茨城町中央公民館(茨城町小堤)大ホールのお別れイベント「グッバイ!!大ホール 建物へ自由にアートを描こう!」で来場者が描いたアートが9月3日、公開された。
40年間ホールに通ってテニスをした湯浅美恵さん(写真提供=茨城町)
同イベントは、成人式や町民の日、文化祭など町の活動を支えてきたホールに、メッセージや絵を自由に描くことで別れを告げるイベント。企画・運営を担う同町公式ファンクラブ「いば3ふるさとサポーターズクラブ」が、参加を呼びかけていた。
イベントに先駆け8月5日・6日の2日間、サポーター有志や学生・社会人ボランティアなどが力を合わせ、高さ約9メートル、幅約20メートルの巨大壁画を完成させた。
壁画完成後、ホール内には同町の天然記念物である「ヒヌマイトトンボ」をイメージしたオブジェや、ファンクラブの象徴である数字の「3」のオブジェを配置。来場者と共同でアートを完成させるためのフレームとして、白いペンキで大きな「3」を床に描くなど準備をしたという。
8月25日・26日のイベント開催日には、来場者がホール内で自由にメッセージや絵を描いた。町内在住の湯浅美恵(よしえ)さん(83)は「いつも座っていたところにメッセージを書きに来た」と話し、ホールの壁際に「40年間ありがとう!!81テニスクラブ」と書いた。1981(昭和56)年にテニスクラブができ、以降40年にわたり毎週ホールに通い、テニスをしていたという。
森江邦和さんは、妻の裕子(ひろこ)さん、娘の優果子さん・千和子(ちかこ)さんと訪れた。森江さんは「立志式や成人式はここでやった」とホールでの思い出を振り返る。裕子さんは「大きな壁に子どもたちと一緒に絵を描くことができてうれしい」と話し、4人は持ち寄った画材でヒマワリ畑の絵を描き上げた。

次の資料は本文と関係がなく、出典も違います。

-- ==== Sys2Proof/Machine/Resolution.lean ====
section
/-! DEFINITION. The Resolution Unit (chapter 1): the key, the style match, the composition of a program record, and the
arithmetic of weld counts and gun wear. It keeps no record. -/

namespace Sys2Proof.Machine

/-! ## Keys and the style match -/

/-- A build code moved by a shift kind and count (R3, R4). -/
def shift (k : ShiftKind) (n : Nat) (b : Word) : Word :=
  match k with
  | .rl => b >>> n
  | .rc => b.rotateRight n
  | .ll => b <<< n
  | .lc => b.rotateLeft n

/-- The key that a station's template takes from a build code (R5). -/
def key (c : StationConfig) (build : Word) : Word := shift c.shiftKind c.shiftCount build &&& c.mask

/-- Whether a style place matches a key for a station (R6). -/
def StylePlace.matchesKey (p : StylePlace) (k : Word) (st : Fin 16) : Bool :=
  p.valid && (k &&& p.care == p.value) && p.stations.getLsbD st

/-- The style match: the first place in index order that matches gives its style; `none` is NO_STYLE (R7, R8). -/
def Bank.styleMatch (x : Bank) (k : Word) (st : Fin 16) : Option (Fin 64) :=
  (x.styles.toList.find? (·.matchesKey k st)).map (·.style)

/-! ## Program records -/

/-- The key number of a program key (station, position, style); the key space holds 8192 of them (2.4). -/
def programKey (st : Fin 16) (p : Fin 8) (style : Fin 64) : Nat := st * 512 + p * 64 + style

/-- The record of a bank at a program key (R9). -/
def Bank.record? (x : Bank) (k : Nat) : Option ProgramRecord := x.programs.lookup k

/-- The overlay mask, taken as 0 where there is no overlay (R11). -/
def ProgramRecord.mask (x : ProgramRecord) : Byte :=
  match x.overlay with
  | none => 0
  | some o => o.mask

/-- The option field of a build code under a record's overlay (R11). -/
def ProgramRecord.options (x : ProgramRecord) (build : Word) : Byte :=
  match x.overlay with
  | none => 0
  | some o => (shift o.kind o.count build).setWidth 8 &&& o.mask

/-- The composed program value, 0 where the position has no work (R12). -/
def ProgramRecord.compose (x : ProgramRecord) (build : Word) : Byte :=
  (x.program &&& ~~~x.mask) ||| x.options build

/-- A number limited to 0..1023 (R13). -/
def limitCount (n : Int) : Nat := (max 0 (min (Config.maxCount : Int) n)).toNat

/-- The expected count of a record for a build code: the base and the deltas of the pairs whose bit is set, limited at
the end (R13). -/
def ProgramRecord.expectedFor (x : ProgramRecord) (build : Word) : Nat :=
  limitCount (x.adders.foldl (fun n a => if (x.options build).getLsbD a.bit then n + a.delta else n) (x.expected : Int))

/-- The work of a position: its program number and its expected count (R14). -/
structure Work where
  program  : Byte
  expected : Nat
  deriving DecidableEq, Repr

/-- The position result of a record and a build code; `none` is NONE (R12, R13). -/
def ProgramRecord.work? (x : ProgramRecord) (build : Word) : Option Work :=
  if x.compose build = 0 then none else some ⟨x.compose build, x.expectedFor build⟩

/-- The position result of a station, position and style in a bank (R9). -/
def Bank.work? (x : Bank) (st : Fin 16) (p : Fin 8) (style : Fin 64) (build : Word) : Option Work :=
  (x.record? (programKey st p style)).bind (·.work? build)

/-- A full resolution: a style result and eight position results (R1). -/
structure Resolution where
  style : Option (Fin 64)
  works : Vector (Option Work) 8
  deriving DecidableEq, Repr

/-- The full resolution of a build code for a station against a bank (R1). -/
def resolve (c : StationConfig) (x : Bank) (st : Fin 16) (build : Word) : Resolution :=
  match x.styleMatch (key c build) st with
  | none => ⟨none, tabulate 8 (fun _ => none)⟩
  | some style => ⟨some style, tabulate 8 (fun p => x.work? st p style build)⟩

/-! ## Weld counts -/

/-- The count of a report after the limit of R17. -/
def clampReport (count : Nat) : Nat := min count Config.maxCount

/-- The outcome of a report of D welds for an entry, with fault status or without (R18, R19, R20). -/
def reportOutcome (kind : EntryKind) (expected d : Nat) (fault : Bool) : EntryOutcome :=
  match kind with
  | .dress => if fault then .dressFailed else .ok
  | .weld => if fault then .robotFault else if d = expected then .done else if d < expected then .short else .excess
  | .maint => if fault then .robotFault else if d = 0 then .done else .excess

/-- The shortfall that an outcome writes into a position (R84). -/
def shortfallOf (outcome : EntryOutcome) (expected : Nat) (reported : Option Nat) : Nat :=
  match outcome, reported with
  | .done, _ | .excess, _ | .ok, _ | .dressFailed, _ => 0
  | .short, some d | .robotFault, some d => expected - d
  | _, _ => expected

/-! ## Gun wear -/

/-- The gun wear after a report of D welds (R21). -/
def addWear (wear d : Nat) : Nat := min (wear + d) Config.maxWear

/-- The projection P' of a robot: the sum of E over its WELD entries in the tracker (R22). -/
def State.projection (s : State) (r : Fin 64) : Nat :=
  (s.list r).foldl (fun n i => n + ((s.entry? i).filter (·.kind = .weld)).elim 0 (·.expected)) 0

/-- Whether a robot's list holds a DRESS entry (R22). -/
def State.dressListed (s : State) (r : Fin 64) : Bool := (s.list r).any (fun i => (s.entry? i).any (·.kind = .dress))

/-- Whether a dress entry is due ahead of a robot's new weld entry (R22, R105). -/
def State.dressDue (s : State) (r : Fin 64) : Bool :=
  decide ((s.robot r).interval ≤ (s.robot r).wear + s.projection r) && !s.dressListed r

/-- Whether a robot's gun is at or above its wear limit (R23). -/
def Robot.worn (x : Robot) : Bool := decide (x.limit ≤ x.wear)

end Sys2Proof.Machine
end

アートは約250人が参加して完成した。町内在住の鬼澤邦明さんは、2年前に横浜から同町に移住したという娘夫婦や孫と一緒にホールを訪れた。描かれたメッセージやアートを見学し、思い出を話しながら、広いホール内を元気に走り回る孫娘の姿に目を細めていた。
約半世紀にわたり町の活動を支えてきた同ホールは2026年、「新たな文化的施設」に生まれ変わる。ホールの外にある巨大壁画は、茨城町役場側から9月18日ごろまで見ることができる。